-- ==== Sys2Proof/Word.lean ====
section
/-! DEFINITION. The plain word types of the 7208 and the byte views of a word (R6, R7).

Bit vectors are used for what the manual treats as bits: register contents, instruction
fields, descriptors, encoded numbers.  Unit numbers, counts and addresses as keys are `Nat`. -/

namespace Sys2Proof

/-- One byte (R7). -/
abbrev Byte := BitVec 8

/-- A 32-bit word: an element, a flint code, a completion status. -/
abbrev W32 := BitVec 32

/-- A 64-bit word: a scalar register, a hardware register, a completion result. -/
abbrev W64 := BitVec 64

/-- A sparse table: pairs of a key and a value, keys strictly rising. -/
abbrev Tab (α : Type) := List (Nat × α)

end Sys2Proof
end

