/-- The commands of the block. -/
inductive Instr where
  -- Scalar class (R95, R96)
  | nop (x : Issue) (cls : BitVec 4) (op : BitVec 8)
  | add (x : Issue)
  | sub (x : Issue)
  | mul (x : Issue)
  | mulhu (x : Issue)
  | mulh (x : Issue)
  | divu (x : Issue)
  | remu (x : Issue)
  | and (x : Issue)
  | or (x : Issue)
  | xor (x : Issue)
  | shl (x : Issue)
  | shr (x : Issue)
  | sra (x : Issue)
  | min (x : Issue)
  | max (x : Issue)
  | li (x : Issue)
  | lih (x : Issue)
  | sel (x : Issue)
  | setpEq (x : Issue)
  | setpNe (x : Issue)
  | setpLt (x : Issue)
  | setpLtu (x : Issue)
  | setpLe (x : Issue)
  | setpLeu (x : Issue)
  | pand (x : Issue)
  | por (x : Issue)
  | pxor (x : Issue)
  | pnot (x : Issue)
  | br (x : Issue)
  | jal (x : Issue)
  | jr (x : Issue)
  | rdsr (x : Issue)
  | icacheFill (part ctx thr : Nat)
  -- Scratchpad class (R97); `free`: the bank took the access in its issue cycle
  | ldB (x : Issue) (free : Bool)
  | ldH (x : Issue) (free : Bool)
  | ldW (x : Issue) (free : Bool)
  | ldD (x : Issue) (free : Bool)
  | ldBs (x : Issue) (free : Bool)
  | ldHs (x : Issue) (free : Bool)
  | ldWs (x : Issue) (free : Bool)
  | stB (x : Issue) (free : Bool)
  | stH (x : Issue) (free : Bool)
  | stW (x : Issue) (free : Bool)
  | stD (x : Issue) (free : Bool)
  | atomAddW (x : Issue) (free : Bool)
  | atomAddD (x : Issue) (free : Bool)
  | atomAddF (x : Issue) (free : Bool)
  | atomSwapW (x : Issue) (free : Bool)
  | atomSwapD (x : Issue) (free : Bool)
  | lsBankGrant (rill bank : Nat)
  -- Matrix class (R100) and the array's events
  | mxCfg (x : Issue)
  | mxLoad (x : Issue)
  | mxStream (x : Issue)
  | mxInit (x : Issue)
  | mxAcquire (x : Issue)
  | mxRelease (x : Issue)
  | mxPassStart (rill : Nat)
  | passCommitted (rill : Nat)
  | arrayStopRequest (rill stepsDone : Nat)
  | arraySelfCheckDone (rill : Nat) (passed : Bool)
  | cellCorrected (rill : Nat) (cause : BitVec 8)
  | cellUncorrected (rill : Nat)
  | feederUncorrected (rill : Nat)
  | accUncorrected (rill set entry : Nat) (reader : AccReader)
  -- Vector class (R102) and the engine's events
  | vxEw (x : Issue)
  | vxFma (x : Issue)
  | vxCvt (x : Issue)
  | vxRed (x : Issue)
  | vxCompress (x : Issue)
  | vxExpand (x : Issue)
  | vxRng (x : Issue)
  | vxOpt (x : Issue)
  | vxStart (rill : Nat)
  | vxComplete (rill : Nat)
  | vxStopRequest (part ctx : Nat)
  | vxSelfCheckDone (rill : Nat) (passed : Bool)
  | laneUncorrected (rill : Nat) (cause : BitVec 8) (beat : Nat)
  -- Fetch and put class (R104)
  | ftGet (x : Issue)
  | ftPut (x : Issue)
  | ftAddw (x : Issue)
  | ftAmoAdd (x : Issue)
  | ftAmoSwap (x : Issue)
  /-- A reply under a tag (R120) of the chip given: its status, return value and data.  `sealBad` names
  the parcels whose first copy failed its seal on entry, and whether the second copy failed too (R239); under status POISON, the parcels that came
  poisoned (R359). -/
  | ftCompletion (tag : BitVec 32) (status : BitVec 32) (value : BitVec 64) (data : List Byte)
      (sealBad : List (Nat × Bool))
  | remoteTimeout (part ctx slot : Nat)
  -- Sync class (R108)
  | syFence (x : Issue)
  | syWait (x : Issue)
  | sySlot (x : Issue)
  | syBar (x : Issue)
  | sySteal (x : Issue)
  | syYield (x : Issue)
  | syHalt (x : Issue)
  | tileHandover (part ctx thr : Nat)
  | tileListRefill (part launch rill : Nat)
  | frqOverflowMove (cascade : Nat)
  | regCorrected (rill : Nat)
  | regUncorrected (rill : Nat)
  | scratchpadUncorrected (rill off : Nat) (reader : LaneReader)
  | scratchpadCorrected (rill off : Nat) (byScrubber : Bool)
  | bankReplaced (rill bank : Nat)
  | scrubRead (rill bank : Nat)
  | regionZeroed (part ctx : Nat)
  -- Streams (R277 to R284)
  | streamOpen (fn : Nat) (d : BitVec 512)
  | streamClose (fn : Nat) (d : BitVec 512)
  | streamUpdate (fn : Nat) (d : BitVec 512)
  | streamQuery (fn : Nat) (d : BitVec 512)
  | streamCacheFill (cascade stream : Nat)
  | entryUncorrected (stream : Nat) (copyOf : Option Nat)
  | stFlush
  -- Partitions, launches, contexts
  | partitionCreate (fn : Nat) (d : BitVec 512)
  | partitionResize (fn : Nat) (d : BitVec 512)
  | partitionDestroy (fn : Nat) (d : BitVec 512)
  | partitionQuery (fn : Nat) (d : BitVec 512)
  | resizeComplete (part : Nat)
  | graphLoad (fn : Nat) (d : BitVec 512)
  | graphLaunch (fn : Nat) (d : BitVec 512)
  | graphPreempt (fn : Nat) (d : BitVec 512)
  | scheduleTableSet (fn : Nat) (d : BitVec 512)
  | stepFence (fn : Nat) (d : BitVec 512)
  | launchStepBoundary (part launch : Nat)
  | phaseRelease (part launch : Nat)
  | gateCheck (part launch : Nat)
  | slotStart (part : Nat)
  | scheduleTableEffect (part : Nat)
  | contextStopRequest (part ctx latency : Nat)
  | contextSaveComplete (part ctx : Nat)
  | contextRestore (rill : Nat)
  | contextRestoreComplete (part ctx : Nat)
  | blockedSwap (rill : Nat)
  | dequeUncorrected (part launch rill : Nat)
  | locationUncorrected (part ctx : Nat)
  | rlOutOfService (rill : Nat) (value : BitVec 64)
  -- Memory tiers
  | hbmSelfRefreshEntry (stack : Nat)
  | hbmScrubRead (stack off : Nat) (r : EccResult)
  | hbmUncorrected (stack off : Nat)
  | hbmRowRepair (stack off : Nat) (spareLeft : Bool)
  | ddrScrubRead (conn off : Nat) (r : EccResult)
  | ddrUncorrected (conn off : Nat)
  | flashSectorWriteDone (page sector : Nat) (data : List Byte)
  | flashUncorrected (page sector : Nat)
  | disturbRefresh (slice block : Nat)
  | flashPatrol (slice block : Nat) (weak : Bool)
  | blockRetired (slice block : Nat)
  | poolCacheFill (part addr : Nat)
  | pcAddw (tag : BitVec 32) (parcel : Nat)
  | pcAmo (tag : BitVec 32)
  | pcFlush (part off len : Nat)
  | pcScrub (addr : Nat) (r : EccResult)
  | pcUncorrected (addr : Nat)
  | hostWindowRead (addr len : Nat)
  | hostWindowWrite (addr : Nat) (data : List Byte)
  -- Sluice
  | objectDeclare (fn : Nat) (d : BitVec 512)
  | objectFree (fn : Nat) (d : BitVec 512)
  | objectHint (fn : Nat) (d : BitVec 512)
  | objectMove (fn : Nat) (d : BitVec 512)
  | objectQuery (fn : Nat) (d : BitVec 512)
  | quotaSet (fn : Nat) (d : BitVec 512)
  | imageLoad (fn : Nat) (d : BitVec 512)
  | imageFetchPeer (fn : Nat) (d : BitVec 512)
  | imageBroadcast (fn : Nat) (d : BitVec 512)
  /-- Record `k` of the running image command on an object arrives: its 260 bytes, and the second copy
  read when the first one fails its seal (R399). -/
  | imageRecord (part obj k : Nat) (record : List Byte) (second : List Byte)
  | peerTimeout (part obj : Nat)
  | broadcastAbort (part obj : Nat)
  | translationMissFill (die part off : Nat)
  | pageFirstAllocation (part off : Nat)
  | pageStagingDone (part off : Nat)
  | pageWriteBackDone (part off : Nat)
  | pageMove (part off : Nat)
  | pageMoveDone (part off : Nat)
  | backgroundReclaim (part tier : Nat)
  | quotaStarved (part ctx slot : Nat)
  -- Training support
  | bucketConfig (fn : Nat) (d : BitVec 512)
  | normsRead (fn : Nat) (d : BitVec 512)
  | rngKeySet (fn : Nat) (d : BitVec 512)
  | bucketClose (part bucket : Nat)
  | bucketFlushed (part bucket : Nat)
  | bucketReduced (part bucket : Nat)
  | rangePermute (part launch range : Nat)
  -- Grestlink
  | signalDetect (port : Nat)
  | trainingComplete (port : Nat) (lanes : BitVec 4)
  | trainingRetry (port : Nat)
  | identityRecord (port : Nat) (nb : NeighbourRecord)
  | portRetrain (port : Nat)
  | failedPortRetrain (port : Nat)
  | flitReceive (port : Nat) (f : Flit)
  | ackTimer (port : Nat)
  | replayTimeout (port : Nat)
  | laneFailed (port lane : Nat)
  | portDown (port : Nat)
  | iplSpared (link : Nat)
  | replayFlit (port : Nat) (f : Flit)
  | replayRecordExpiry (port : Nat)
  | truncated (router port : Nat)
  | packetRoute (router : Nat) (hdr : BitVec 256)
  | remoteRequest (router : Nat) (hdr : BitVec 256) (data : List Byte)
  | tbSync (parentTb : Nat) (valid : Bool)
  | fabricDiscover (fn : Nat) (d : BitVec 512)
  | fabricAssign (fn : Nat) (d : BitVec 512)
  | fabricRouteSet (fn : Nat) (d : BitVec 512)
  | fabricSpareEnable (fn : Nat) (d : BitVec 512)
  -- Collective engine
  | collGroupCreate (fn : Nat) (d : BitVec 512)
  | collLaunch (fn : Nat) (d : BitVec 512)
  | collReshard (fn : Nat) (d : BitVec 512)
  | collAbort (fn : Nat) (d : BitVec 512)
  | handoverBegin (fn : Nat) (d : BitVec 512)
  | contrib (p : CollPacket)
  | result (p : CollPacket)
  | data (p : CollPacket)
  | ack (p : CollPacket) (of : Nat)
  | abort (p : CollPacket)
  | collResend (part : Nat) (gid opseq : BitVec 16) (seq : Nat)
  | stalled (part : Nat) (gid opseq : BitVec 16)
  -- PCI Express and mailboxes
  | pcieLinkTrained (speed width : Nat) (flit : Bool)
  | flrVf (f : Nat)
  | flrPf0
  | hotReset
  | perstN (level : Bool)
  | hostReadTimeout (fn : Nat) (tag : BitVec 32)
  | mbBankWrite (fn off : Nat) (data : List Byte) (poisoned : Bool)
  | mbDoorbell (fn : Nat) (value : BitVec 64)
  /-- The Wellhead takes the next descriptor; `ecc` is what reading its words found, and `tagLost`
  says that the word holding TAG is the one that failed (R531). -/
  | descriptorTake (ecc : EccResult) (tagLost : Bool)
  | mbCqHead (fn : Nat) (value : BitVec 64)
  | coalesceTimer (fn : Nat)
  | cqWriteRetry (fn : Nat) (ok : Bool)
  | spdmPlain (fn : Nat) (d : BitVec 512)
  | spdmSecured (fn : Nat) (d : BitVec 512)
  -- Boot and Grotto
  | powerOnReset
  | crystalWindow (count : Nat)
  | xtalFail
  | romBoot (pufOk : Bool)
  | bootRailsUp
  | sysrefLock
  | sysrefWait
  | pllFail (domain : Nat)
  | bootTrainingDone (hbm : BitVec 8) (spds : List Spd)
  | wellheadStart
  | bootRelease
  /-- `norOk`: every program and erase of the NOR flash that the command makes succeeds (R593). -/
  | slateWrite (fn : Nat) (d : BitVec 512) (norOk : Bool)
  | fwStage (fn : Nat) (d : BitVec 512) (norOk : Bool)
  | fwActivate (fn : Nat) (d : BitVec 512)
  | fwTrialTimer (advanced : Bool)
  | romWatchdog
  /-- The sensor readings of one millisecond, by sensor index; an absent index is an absent sensor. -/
  | sensorSample (values : List (Nat × BitVec 32))
  | logNorCopy (upTo : Nat)
  | discover
  | spdmHandshake (slot : Nat) (m : HandshakeMsg)
  | secured (session : Nat) (plain : List Byte)
  | t1sFrameDropped (why : FrameDrop)
  | beaconTimer
  | beaconNow
  | sessionFail (slot : Nat)
  | sessionIdle (session : Nat)
  | plcaLost
  | plcaBeacon
  | identify (value : BitVec 64)
  | identifyExpiry
  | sramUncorrected
  -- Clocks, power, recovery
  | droop (terrace : Nat)
  | stretchEnd (terrace : Nat)
  | oppStep (terrace : Nat)
  | powerCapLoop (meanMw : Nat)
  | inputMonitor (meanMw : Nat)
  | heartbeat
  | heartbeatSlotCheck
  | computeReset
  | serviceResume (reload : Bool)
  | cascadeReset (cascade : Nat)
  | cascadeSelfCheckDone (rill : Nat) (passed : Bool)
  | recovered (durationNs affected : Nat)
  | dayRecordClose
  | powerCapSet (fn : Nat) (d : BitVec 512)
  | oppSet (fn : Nat) (d : BitVec 512)
  | droopConfig (fn : Nat) (d : BitVec 512)
  | resetCompute (fn : Nat) (d : BitVec 512)
  | resetCascade (fn : Nat) (d : BitVec 512)
  | serviceReturn (fn : Nat) (d : BitVec 512)
  | vinUndervoltage
  | vinOvervoltage
  | overcurrent
  | overcurrentRetry (tripsAgain : Bool)
  | modRstN (lowUs : Nat)
  -- Counters, sampling, dumps
  | countersRead (fn : Nat) (d : BitVec 512)
  | sampleConfig (fn : Nat) (d : BitVec 512)
  | dumpRead (fn : Nat) (d : BitVec 512)
  | logRead (fn : Nat) (d : BitVec 512)
  /-- `full`: the sample buffer of the base die is full (R652). -/
  | pcSample (rill part : Nat) (global : Bool) (freeze stall : BitVec 3) (full : Bool)
  | counterSnapshot (part : Nat) (global : Bool)
  | registerReadClear (fn addr : Nat)
  | registerWrite (fn addr : Nat) (value : BitVec 64)
  | trainingFailure (port : Nat)
  | clockSourceFailed (source : Nat)
  | escalationWindowClose
  | contextNumberFree (part ctx : Nat)
  | staticDataMove (slice block : Nat)
  | vfEnable (enable : Bool) (numVfs : Nat)
  | idLedNExpiry
  | l0p (entered : Bool) (width : Nat)
  deriving DecidableEq, Repr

◇ ◇ ◇ ◇ ◇ ◇ ◇

→ **Task statement**: Your reply must consist of the number of lines in the material above that include "meanMw", and nothing else.

→ **Exercise solution**: 2